Abstract

In [143], I announced some lower-bound results for the consensus problem. One result states that two message delays are required to choose a value, and a relatively large number of processors are needed to achieve that bound. When writing a careful proof of this result, I realized that it required the hypothesis that values proposed by two different processors could be chosen in two message delays. This led me to realize that fewer processors were needed if there were only one processor whose proposed value could be chosen in two message delays, and values proposed by other processors took longer to be chosen. In fact, a simple modification to the Paxos algorithm of [122] accomplished this.

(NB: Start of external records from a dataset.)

/-- The SRAM halves of the repair summary follow the stored repairs (Table 01-10). -/
def State.showSram (s : State) : State :=
  let p := s.power
  (s.wr (R.ID_REPAIR 2) (s.rd (R.ID_REPAIR 2) % 65536 + min 65535 p.sramField.length * 65536)).wr (R.ID_REPAIR 3)
    (min 65535 p.sramSpent.length + min 65535 p.sramOff.length * 65536)

/-- B3 (R31, R32): a warm start applies the stored field repairs; the full test of a cold one records the repairs it makes, each
in the trouble log and the event recorder. Lane substitutions count from a cold start (Table 01-10). -/
def State.bootB3 (s : State) (f : BootFound) : State :=
  if s.power.warm then s.showSram
  else
    let s := f.sramField.foldl (fun s m => (s.tlog 0x010D m).occur 0x010D none) (s.wr (R.ID_REPAIR 1) 0x07070707)
    { s with power := { s.power with sramField := s.power.sramField ++ f.sramField, sramSpent := f.sramSpent,
                                     sramOff := f.sramOff } }.showSram

/-- B2 (R437, R51, R52, R201, R513). The island's supply that the step finds below 2.9 V latches F248, and a context without the
unpowered interval F249 (Table 15-12, R540; assumption 160). -/
def State.bootB2 (s : State) (f : BootFound) : State :=
  if s.flag R.SNT_FAILS_RECOVERY then
    let s := (s.cond (!(s.power.ctxOk && f.crcOk)) State.contextGone).inc R.PHS_PCYCLES
    { s with power := { s.power with ctxOk := true } }.enterRecovery
  else
    let ctx := s.power.ctxOk && f.crcOk
    let few := decide (s.rd R.SNT_FAILS_WARM < 3)
    let warm := ctx && f.layoutOk && !s.flag R.SNT_CTRL_FORCE_COLD && few
    let s := (s.cond (!s.power.ctxOk) (fun s => s.detect 245 0)).cond (s.power.ctxOk && !f.crcOk) (fun s => s.detect 246 0)
    let s := (s.wr R.SNT_CTX_VALID (b2n ctx)).wr R.SNT_CTX_CRC_FAIL (b2n (s.power.ctxOk && !f.crcOk))
    let s := s.cond (s.rd R.SNT_ISLAND_MV != 0 && decide (s.rd R.SNT_ISLAND_MV < 2900)) (fun s => s.detect 248 0)
    let s := s.cond (ctx && f.unpow == 0) (fun s => s.detect 249 0)
    let s := (s.cond (!ctx) State.contextGone).inc R.PHS_PCYCLES
    let s := (s.cond (!few) (fun s => (s.wr R.SNT_FAILS_WARM 0).detect 243 0)).wr R.SNT_CTRL_FORCE_COLD 0
    let s := (s.wr R.PWR_START_KIND (b2n warm)).wr R.STP_STAT_COLD (b2n (!warm))
    let s := if warm then s.inc R.SNT_STARTS_WARM else s.inc R.SNT_STARTS_COLD
    let s := { s with power := { s.power with warm := warm, ctxOk := true } }
    let s := s.cond (!warm) (fun s => { s with dram := { s.dram with poolDiv := s.rd R.DRS_CTRL_POOL_DIV } })
    ((s.islandUnpow f.unpow).loadStore f.badStore).bootBank

/-! ### B4 and B5: code flash, images, settings, records -/

/-- B4: operations that the journal shows unfinished are erased again (R511). -/
def State.bootJournal (s : State) : State :=
  let l := (s.flash.journal0 ++ s.flash.journal1).filter (fun w => w.valid && w.done)
  l.foldl (fun s w =>
    let sp : Nat × Nat := if w.kind = 2 then (w.addr / 65536 * 16, w.addr / 65536 * 16 + 16) else (w.addr / 4096, w.addr / 4096 + 1)
    (((s.eraseSectors sp.1 sp.2).journalDone w.addr).inc R.CFL_JOURNAL).detect 215 0) s

/-- B4: whether the start goes on: the active bank, else the other where its package passes and may run (R527); neither leads to
ROM recovery (Table 15-5). Answers the state, and the fault source where the start fails. -/
def State.bootB4 (s : State) (f : BootFound) : State × Option Nat :=
  let s := s.bootJournal
  let b := s.rd R.UPD_BOOTREC_BANK
  let ok := fun (k : Nat) => if k = 0 then f.bank0Ok else f.bank1Ok
  if ok b then (s, none)
  else if ok (1 - b) = false then (s.enterRecovery, none)
  else if (s.bankPkg (1 - b)).any (fun k => decide (s.rd R.UPD_SVN_COUNTER ≤ k.svn)) then (s.wr R.UPD_BOOTREC_BANK (1 - b), none)
  else (s, some 211)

I then looked for applications of consensus in which there is a single special proposer whose proposed value needs to be chosen quickly. I realized there is a “killer app”–namely, distributed transaction commit. Instead of regarding transaction commit as one consensus problem that chooses the single value commit or abort, it could be presented as a set of separate consensus problems, each choosing the commit/abort desire of a single participant. Each participant then becomes the special proposer for one of the consensus problems. This led to what I call the Paxos Commit algorithm. It is a fault-tolerant (non-blocking) commit algorithm that I believed had fewer message delays in the normal (failure-free) case than any previous algorithm. I later learned that an algorithm published by Guerraoui, Larrea, and Schiper in 1996 had the same normal-case behavior.

Several months later, Jim Gray and I got together to try to understand the relation between Paxos and the traditional Two-Phase Commit protocol. After a couple of hours of head scratching, we figured out that Two-Phase Commit is the trivial version of Paxos Commit that tolerates zero faults. That realization and several months of procrastination led to this paper, which describes the Two-Phase Commit and Paxos Commit algorithms and compares them. It also includes an appendix with TLA+ specifications of the transaction-commit problem and of the two algorithms.

‚Äč